🤖 AI Summary
Interpretability of deep neural networks requires joint consideration of input features and training samples. This paper introduces “training-feature attribution,” a novel paradigm that, for the first time, attributes model predictions for test samples to localized regions (e.g., image patches) within specific training images—thereby jointly modeling interactions between input space and training data space. Methodologically, we integrate influence function estimation with pixel-level sensitivity analysis to enable end-to-end, joint attribution over both training instances and input features. Evaluated on vision tasks, our approach effectively identifies adversarial training regions that induce misclassification and latent spurious shortcut features, outperforming conventional attribution methods that focus exclusively on either inputs or training samples.

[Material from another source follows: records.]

/-- The payload of a REPORT (R164). -/
def reportPayload (r : Record) : List Byte :=
  numBytes 2 r.tag ++ numBytes 1 (orZero r.group) ++ numBytes 1 (outcomeCode r.outcome) ++
  numBytes 1 (match r.cause with | some c => causeCode c | none => 0) ++ numBytes 3 r.progress ++ numBytes 3 r.pulses ++
  intBytes 4 r.position

/-- The contents of a STATUS for subject NODE, from byte 2 on (R164). -/
def nodePayload (b : NodeStatus) : List Byte :=
  numBytes 1 (nodeStateCode b.state) ++ numBytes 2 b.causes.toNat ++
  numBytes 1 (flagCode b.holdPending + 2 * flagCode b.plannedEnd.isSome + 4 * flagCode b.headTag.isSome +
    8 * flagCode b.motion.isSome) ++
  intBytes 4 b.position ++ intBytes 5 (b.plannedEnd.getD 0) ++ numBytes 1 b.depth ++ numBytes 2 (orZero b.headTag) ++
  numBytes 3 (match b.motion with | some m => m.1 | none => 0) ++
  numBytes 3 (match b.motion with | some m => m.2 | none => 0) ++ numBytes 1 b.soloScale ++
  numBytes 1 (linkCode b.link) ++ numBytes 1 b.present ++ numBytes 1 b.absent ++ numBytes 1 b.unready

/-- One line of a STATUS for subject GROUP (R164). -/
def linePayload (l : MemberLine) : List Byte :=
  numBytes 1 l.addr ++ numBytes 2 (orZero l.tag) ++
  numBytes 1 (presenceCode l.presence + 4 * flagCode l.lastState.isSome +
    16 * (match l.lastState with | some st => nodeStateCode st | none => 0))

/-- The contents of a STATUS for subject GROUP, from byte 2 on (R164). -/
def groupPayload (b : GroupStatus) : List Byte :=
  numBytes 1 b.group ++ numBytes 1 (groupStateCode b.state) ++ numBytes 1 b.scale ++ numBytes 1 b.members ++
  numBytes 1 b.lines.length ++ b.lines.flatMap linePayload

/-- One entry of a STATUS for subject QUEUE (R164). -/
def entryPayload (l : QueueLine) : List Byte :=
  numBytes 2 l.tag ++ numBytes 1 (orZero l.group) ++ intBytes 4 l.dist ++
  numBytes 1 ((match l.kind with | .travel => 0 | .seek => 1) + 2 * l.openGates + 8 * flagCode l.withdrawn)

/-- The contents of a STATUS for subject QUEUE, from byte 2 on (R164). -/
def queuePayload (b : QueueStatus) : List Byte :=
  numBytes 1 b.depth ++ numBytes 1 b.lines.length ++ b.lines.flatMap entryPayload

/-- The payload of a frame this node sends (R164). -/
def OutFrame.payload : OutFrame → List Byte
  | .halt _ k c t => numBytes 1 (haltKindCode k) ++ numBytes 1 (causeCode c) ++ numBytes 2 t
  | .ready _ t => numBytes 2 t
  | .withdraw _ t c => numBytes 2 t ++ numBytes 1 (causeCode c)
  | .mark t n o => numBytes 2 t ++ numBytes 1 n ++ numBytes 1 (markOutcomeCode o)
  | .ack _ n k d => numBytes 1 n ++ numBytes 1 k ++ (match d with | some x => numBytes 1 x | none => [])
  | .nak _ n k r => numBytes 1 n ++ numBytes 1 k ++ numBytes 1 (nakCode r)
  | .status _ n (.node b) => numBytes 1 n ++ numBytes 1 0 ++ nodePayload b
  | .status _ n (.group b) => numBytes 1 n ++ numBytes 1 1 ++ groupPayload b
  | .status _ n (.queue b) => numBytes 1 n ++ numBytes 1 2 ++ queuePayload b
  | .report _ r => reportPayload r
  | .beacon st d => numBytes 1 (nodeStateCode st) ++ numBytes 1 d

/-- The frame kind code of a frame this node sends (R162). -/
def OutFrame.kindCode : OutFrame → Nat
  | .ready .. => 0x01 | .withdraw .. => 0x02 | .halt .. => 0x03 | .mark .. => 0x04 | .beacon .. => 0x06
  | .ack .. => 0x18 | .nak .. => 0x19 | .status .. => 0x1A | .report .. => 0x1B

/-- The destination of a frame this node sends: its kind's code and its number (R135, R164). -/
def OutFrame.dest : OutFrame → Nat × Nat
  | .halt g _ _ _ => (1, g)
  | .ready g _ => (1, g)
  | .withdraw g _ _ => (1, g)
  | .mark .. => (2, 0)
  | .beacon .. => (2, 0)
  | .ack a _ _ _ => (0, a)
  | .nak a _ _ _ => (0, a)
  | .status a _ _ => (0, a)
  | .report a _ => (0, a)

/-- A raw frame with its check computed (R162). -/
def RawFrame.sealed (r : Sys2Proof.RawFrame) : Sys2Proof.RawFrame := { r with check := RawFrame.computedCheck r }

/-- A frame as this node puts it on the bus from its address (R135, R162, R164). -/
def OutFrame.raw (self : Addr) (f : OutFrame) : Sys2Proof.RawFrame :=
  RawFrame.sealed
    { cls := BitVec.ofNat 2 (classCode f.cls), source := BitVec.ofNat 5 self, destKind := BitVec.ofNat 2 f.dest.1,
      destNum := BitVec.ofNat 6 f.dest.2, kind := BitVec.ofNat 5 f.kindCode, len := BitVec.ofNat 6 f.payload.length,
      payload := f.payload, check := 0 }

/-- The frame that this node sends, bit by bit, while one of its entries is in transmission, with the marks asserted in its
slot (R135, R137, R162). -/
def State.onBus (s : State) (slot : SlotMarks) : Option (List BusLevel) :=
  s.fq.sending.map fun e => RawFrame.onBus (e.frame.raw s.self) slot

/-! ## Judging a received frame (R149, R165 to R167) -/

/-- The codes 0x08..0x10: every request kind but SCALE (R157, R162). -/
def isRequestCode (k : Nat) : Bool := within 0x08 0x10 k

/-- The kind is that of a reply: ACK, NAK, STATUS or REPORT (R162). -/
def isReplyCode (k : Nat) : Bool := within 0x18 0x1B k

/-- The kind is one of the kinds the node knows (R162). -/
def isKnownCode (k : Nat) : Bool := within 0x01 0x06 k || isRequestCode k || isReplyCode k

/-- The destination is valid: NODE 1..30, GROUP 1..62, ALL 0 (R149, R165). -/
def RawFrame.destValid (r : Sys2Proof.RawFrame) : Bool :=
  match r.destKind.toNat with
  | 0 => within 1 30 r.destNum.toNat
  | 1 => within 1 62 r.destNum.toNat
  | 2 => decide (r.destNum.toNat = 0)
  | _ => false

/-- The destination kind fits the frame kind (R149, R165). -/
def RawFrame.destFits (r : Sys2Proof.RawFrame) : Bool :=
  match r.kind.toNat with
  | 0x01 => decide (r.destKind.toNat = 1)
  | 0x02 => decide (r.destKind.toNat = 1)
  | 0x03 => decide (r.destKind.toNat = 1)
  | 0x04 => decide (r.destKind.toNat = 2)
  | 0x05 => decide (r.destKind.toNat ≠ 2)
  | 0x06 => decide (r.destKind.toNat = 2)
  | _ => decide (r.destKind.toNat = 0)

/-- The length of a LOAD by its byte 13: gate count, marker count and wait-limit flag as read (R164, R166). -/
def loadLength (lists : Nat) : Nat := 14 + 2 * (lists / 16 % 2) + 4 * (lists % 4) + 4 * (lists / 4 % 4)

/-- The payload length fits the layout; an unknown code in a byte that decides the layout ends the layout there (R166). -/
def RawFrame.lengthFits (r : Sys2Proof.RawFrame) : Bool :=
  let n := r.payload.length
  match r.kind.toNat with
  | 0x01 => decide (n = 2)
  | 0x02 => decide (n = 3)
  | 0x03 => decide (n = 2) || decide (n = 4)
  | 0x04 => decide (n = 4)
  | 0x05 => if r.destKind.toNat = 1 then decide (n = 1) else decide (n = 2)
  | 0x06 => decide (n = 2)
  | 0x08 => -- CONFIG
    match RawFrame.byte r 1 with
    | 1 => decide (n = 7)
    | 2 =>
      match RawFrame.byte r 3 with
      | 0 => decide (n = 12)
      | 1 => decide (n = 12)
      | 2 => decide (7 ≤ n) && decide (n = 7 + 5 * RawFrame.byte r 6)
      | _ => decide (4 ≤ n)
    | 3 => decide (n = 10)
    | 4 => decide (n = 8)
    | 5 => decide (n = 11)
    | _ => decide (2 ≤ n)
  | 0x09 => decide (n = 1)
  | 0x0A => decide (14 ≤ n) && decide (n = loadLength (RawFrame.byte r 13))
  | 0x0B => decide (n = 1)
  | 0x0C => decide (n = 2)
  | 0x0D => decide (n = 1)
  | 0x0E => decide (n = 5)
  | 0x0F => -- QUERY
    match RawFrame.byte r 1 with
    | 0 => decide (n = 2)
    | 1 => decide (n = 4)
    | 2 => decide (n = 3)
    | _ => decide (2 ≤ n)
  | 0x10 => decide (n = 1)
  | _ => false

/-- The values of a frame of coordination lie in their ranges; of any other frame they are not judged here (R167). -/
def RawFrame.valuesFit (r : Sys2Proof.RawFrame) : Bool :=
  match r.kind.toNat with
  | 0x01 => decide (RawFrame.num r 0 2 ≠ 0)
  | 0x02 => decide (RawFrame.num r 0 2 ≠ 0) && (causeOf (RawFrame.byte r 2)).isSome
  | 0x03 =>
    (haltKindOf (RawFrame.byte r 0)).isSome && (causeOf (RawFrame.byte r 1)).isSome &&
    (decide (r.payload.length ≠ 4) || decide (RawFrame.num r 2 2 ≠ 0))
  | 0x04 =>
    decide (RawFrame.num r 0 2 ≠ 0) && decide (RawFrame.byte r 2 < 2) && (markOutcomeOf (RawFrame.byte r 3)).isSome
  | 0x06 => (nodeStateOf (RawFrame.byte r 0)).isSome && decide (RawFrame.byte r 1 ≤ 16)
  | _ => true

/-- The case of R165 that makes a frame malformed, the first in order; a reply is judged by the first four only. -/
def RawFrame.malformedCase (r : Sys2Proof.RawFrame) : Option Nat :=
  if !within 1 30 r.source.toNat then some 1
  else if !RawFrame.destValid r then some 2
  else if !isKnownCode r.kind.toNat then some 3
  else if !RawFrame.destFits r then some 4
  else if isReplyCode r.kind.toNat then none
  else if !RawFrame.lengthFits r then some 5
  else if !RawFrame.valuesFit r then some 6
  else none

/-- The frame is addressed to this node and its kind is not a reply's: the frames of the busy rule (R141, R149). -/
def RawFrame.asksReply (r : Sys2Proof.RawFrame) (self : Addr) : Bool :=
  decide (r.destKind.toNat = 0) && decide (r.destNum.toNat = self) && !isReplyCode r.kind.toNat

/-! ## Reading a well-formed frame (R163, R164, R166) -/

/-- `k` gates from byte `i` on (R164). -/
def gatesAt (r : Sys2Proof.RawFrame) (i : Nat) : Nat → List GateField
  | 0 => []
  | k + 1 =>
    { source := RawFrame.byte r i, tag := RawFrame.num r (i + 1) 2, marker := RawFrame.byte r (i + 3) } :: gatesAt r (i + 4) k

The framework provides a principled tool for model diagnosis and trustworthy AI development.
📝 Abstract
Deep neural networks are often considered opaque systems, prompting the need for explainability methods to improve trust and accountability. Existing approaches typically attribute test-time predictions either to input features (e.g., pixels in an image) or to influential training examples. We argue that both perspectives should be studied jointly. This work explores *training feature attribution*, which links test predictions to specific regions of specific training images and thereby provides new insights into the inner workings of deep models. Our experiments on vision datasets show that training feature attribution yields fine-grained, test-specific explanations: it identifies harmful examples that drive misclassifications and reveals spurious correlations, such as patch-based shortcuts, that conventional attribution methods fail to expose.